Published on Tuesday, 17 February 2026 at 1:48 pm

Real Madrid’s New Tactical Sequence: Up, Back, And Through To Bypass Opposition Press
Madrid—Real Madrid’s 1-0 victory over Real Sociedad at the Reale Arena was less about the scoreline and more about the blueprint. Faced with Matarazzo’s 4-4-2 diamond press, Alvaro Arbeloa’s side unveiled a rehearsed “up, back, and through” progression that repeatedly prised open the space behind La Real’s last line, turning what looked like a trap into a launchpad.
From the opening whistle Sociedad funneled play to the left, allowing Los Blancos possession wide while Oyarzabal or Soler jumped on centre-back Dean Huijsen and Herrera shadowed Tchouaméni. The scheme produced a seventh-minute warning: Huijsen split the strikers to find Carreras, Vinicius dropped to drag Aramburu, Camavinga darted wide, and a four-v-four appeared until Vinicius’ final pass drifted beyond Gonzalo Garcia.
The pattern crystallised ten minutes later.
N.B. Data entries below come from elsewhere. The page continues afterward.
/-- MGMT: Clove restarts through the boot ROM; the responses of executing commands are lost, and the domains of the firmware
servo fall to HOLDOVER. -/
def mgmtReset (s : State) : State :=
  let f (x : TimeDomain) : TimeDomain := if x.st = .locked ∧ x.owner = 0 then { x with st := .holdover, qual := 0 } else x
  let lose (m : Mailbox) : Mailbox := { m with busy := m.running.isSome, lost := m.lost || m.running.isSome }
  let mb := (List.range 8).foldl (fun t m => tset {} t m (lose (tget {} s.host.mbx m))) s.host.mbx
  let s := setHost { s.host with mbx := mb, waiting := [], stage := stageROM } s
  let s := setFw { s.fw with fwVersion := 0, trial := false, fwHash := [], halted := false,
                             romHash := Config.romHash } s
  setPwr { s.pwr with mgmtOnly := true } { s with time := { s.time with d0 := f s.time.d0, d1 := f s.time.d1 } }

/-- A log whose admission a block reset of ACT abandons. -/
def abandonLog (l : Nat) (s : State) : State :=
  match getLog l s with
  | some u => if u.st = .replay ∨ u.st = .undoing then s else beginUndo l .abandon s
  | none => s

/-- ACT: provisional entries are abandoned, every other instance is cancelled, and firmware owes a pool audit.  The status
with which a host run ends is a free value (log 2). -/
def actReset (s : State) : State :=
  let s := forEach (s.flow.log.map (·.1)) abandonLog s
  let s := forEach s.task.run (fun x s => cancelRun x.1 x.2 s) s
  let s := forEach ((s.task.ctx.filter fun x => x.2.kind != 1 || x.2.log.isNone).map (·.1)) cancelAny s
  setPwr { s.pwr with auditDue := true } s

/-- The pipeline is a spare that no swap takes. -/
def isSparePipe (pl : Nat) (s : State) : Bool := (pipeRole pl s == 1 || pipeRole pl s == 2) && !inPipeSwap pl s

/-- What follows the response of a block reset. -/
def blockReset (b : Nat) (s : State) : State :=
  if b = 1 then mgmtReset (blockEvent b s)
  else if b = 2 then oweReset 3 1 b (hostFlr s)
  else if b = 3 then bufSync (actReset (blockEvent b s))
  else if b < 0x20 then bufSync (groupReset (b - 0x10) (blockEvent b s))
  else pipeReset (b - 0x20) (blockEvent b s)

def blockCode (b : Nat) : Bool := decide ((1 ≤ b ∧ b ≤ 3) ∨ (0x10 ≤ b ∧ b ≤ 0x19) ∨ (0x20 ≤ b ∧ b ≤ 0x30))

/-- The block reset is denied while ASSURED is in force: of ACT, and of a group that holds a port with ASSURED_PORT set, enabled or
not (R447). -/
def blockDenied (b : Nat) (s : State) : Bool :=
  inMode mASSURED s &&
    (b == 3 || (decide (0x10 ≤ b ∧ b ≤ 0x17) && (List.range 8).any fun k => assuredPort (8 * (b - 0x10) + k) s))

/-- RESET (0x0105): TYPE, BLOCK, CONFIRM; the response is sent before the reset starts (R413). -/
def resetH : YHandler :=
  formE 12 [] [(4, opIn 1 3), (8, fun b _ => fld b 0 4 != 3 || blockCode (fld b 4 4))] fun b s =>
  let ty := fld b 0 4
  let k := fld b 4 4
  need (ty != 3 || !blockDenied k s) stDENIED s <|
  need (ty != 3 || decide (k < 0x20) || isSparePipe (k - 0x20) s) stBUSY s <|
  need (fld b 8 4 == 0x52535421) stTOKEN s <|
  { yOk [] s with after := fun s =>
      if ty = 1 then step2 (cold 1 s) else if ty = 2 then startWarm 1 s else blockReset k s }

def execResetCold (r : YcpReq) (s : State) : Host.Outcome State Fault Refusal := ycp 0x0105 r resetH s
def execResetWarm (r : YcpReq) (s : State) : Host.Outcome State Fault Refusal := ycp 0x0105 r resetH s
def execResetBlockMgmt (r : YcpReq) (s : State) : Host.Outcome State Fault Refusal := ycp 0x0105 r resetH s
def execResetBlockHost (r : YcpReq) (s : State) : Host.Outcome State Fault Refusal := ycp 0x0105 r resetH s
def execResetBlockAct (r : YcpReq) (s : State) : Host.Outcome State Fault Refusal := ycp 0x0105 r resetH s
def execResetBlockLaneGroup (r : YcpReq) (s : State) : Host.Outcome State Fault Refusal := ycp 0x0105 r resetH s
def execResetBlockPipeline (r : YcpReq) (s : State) : Host.Outcome State Fault Refusal := ycp 0x0105 r resetH s

/-! Monitors (R434, R520, R528) and JTAG (R527). -/

/-- CLOCK_MONITOR_CHECK: the clocks that fail raise F001, F002, F003, F004 by stack and F090 by group × 2 + PLL. -/
def execClockMonitorCheck (ref25 core clove : Bool) (hbm lanePll : List Nat) (s : State) :
    Host.Outcome State Fault Refusal :=
  let s := setPwr { s.pwr with clockFails := ref25 || core || clove || !hbm.isEmpty || !lanePll.isEmpty } s
  let s := if ref25 then raise 1 0 0 s else s
  let s := if core then raise 2 0 0 s else s
  let s := if clove then raise 3 0 0 s else s
  let s := forEach hbm (fun k s => raise 4 k 0 s) s
  .next (forEach lanePll (fun n s => pllLoss (n / 2) (n % 2) s) s)

/-- SUPPLY_OUT_OF_RANGE: the monitors watch while MAIN_PG is high. -/
def execSupplyOutOfRange (rail : Nat) (s : State) : Host.Outcome State Fault Refusal :=
  .next (if s.pins.mainPg then raise 5 rail 0 (setPwr { s.pwr with supplyFails := true } s) else s)

/-- JUNCTION_TEMPERATURE_CROSS: TALERT_N above 100 °C until below 95 °C; F006 above 105 °C, F007 above 110 °C. -/
def execJunctionTemperatureCross (tenths : Int) (s : State) : Host.Outcome State Fault Refusal :=
  let was := s.pins.tj
  let low := if 1000 < tenths then false else if tenths < 950 then true else s.pins.talertN
  let s := setPins { s.pins with tj := tenths, talertN := low } s
  let s := if was ≤ 1050 ∧ 1050 < tenths then raise 6 0 0 s else s
  .next (if was ≤ 1100 ∧ 1100 < tenths then raise 7 0 0 s else s)

/-- JTAG_ACCESS: BYPASS 0, IDCODE 1, SAMPLE/PRELOAD 2, EXTEST 3, EXTEST_PULSE 4, EXTEST_TRAIN 5 (log 7); the last three need
RST_N low and act as BYPASS otherwise, as every other instruction does. -/
def execJtagAccess (ir : Nat) (s : State) : Host.Outcome State Fault Refusal :=
  .next (setPins { s.pins with jtag := if 5 < ir ∨ (3 ≤ ir ∧ s.pins.rstN) then 0 else ir } s)

end Sys2Proof.Machine
end

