-- ==== Sys2Proof/Machine/Core.lean ====
section
/-!
DEFINITION. The machine as the host's interface names it.
-/

def Sys2Proof.core : Host.Core := { State := Sys2Proof.Machine.State, Fault := Sys2Proof.Machine.Fault, Refusal := Sys2Proof.Machine.Refusal, step := Sys2Proof.Machine.step, reset := Sys2Proof.Machine.State.reset }
end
Courtois rolled the ball to Tchouaméni, who bounced it first-time to Huijsen. Three blue shirts converged, yet Camavinga’s decoy run pinned Jon Martín, Carreras ghosted infield, and Garcia’s simultaneous drop freed the left half-space. Carreras carried, Garcia clipped the up-back-and-through return over the top, and Sociedad’s press was bypassed in three touches.
Arbeloa’s men recycled the same mechanics whenever a spare man appeared. At 19’ Tchouaméni again played a one-touch pass; Huijsen found Carreras; Vinicius pinned the full-back; Gonzalo Garcia sprinted into the void behind Zubeldia. Seconds later Carreras’ vertical run forced Marin to follow, Huijsen advanced, and only a last-ditch interception prevented Vinicius from racing clear.
Post-match the coach underlined the tweaks made after the mid-week stumble at Mestalla. “We have to be faster, make opponents run behind us, and swap positions with clearer ideas,” Arbeloa said. Federico Valverde echoed the sentiment: “The manager asks for constant movement.”
With Alexander-Arnold restored and a full week on the training ground, Madrid’s left-side overloads and rehearsed rotations turned Sociedad’s high line into a high-risk gamble. The goals did not flow, but the mechanism did: up, back, and through—an elegant answer to the modern press.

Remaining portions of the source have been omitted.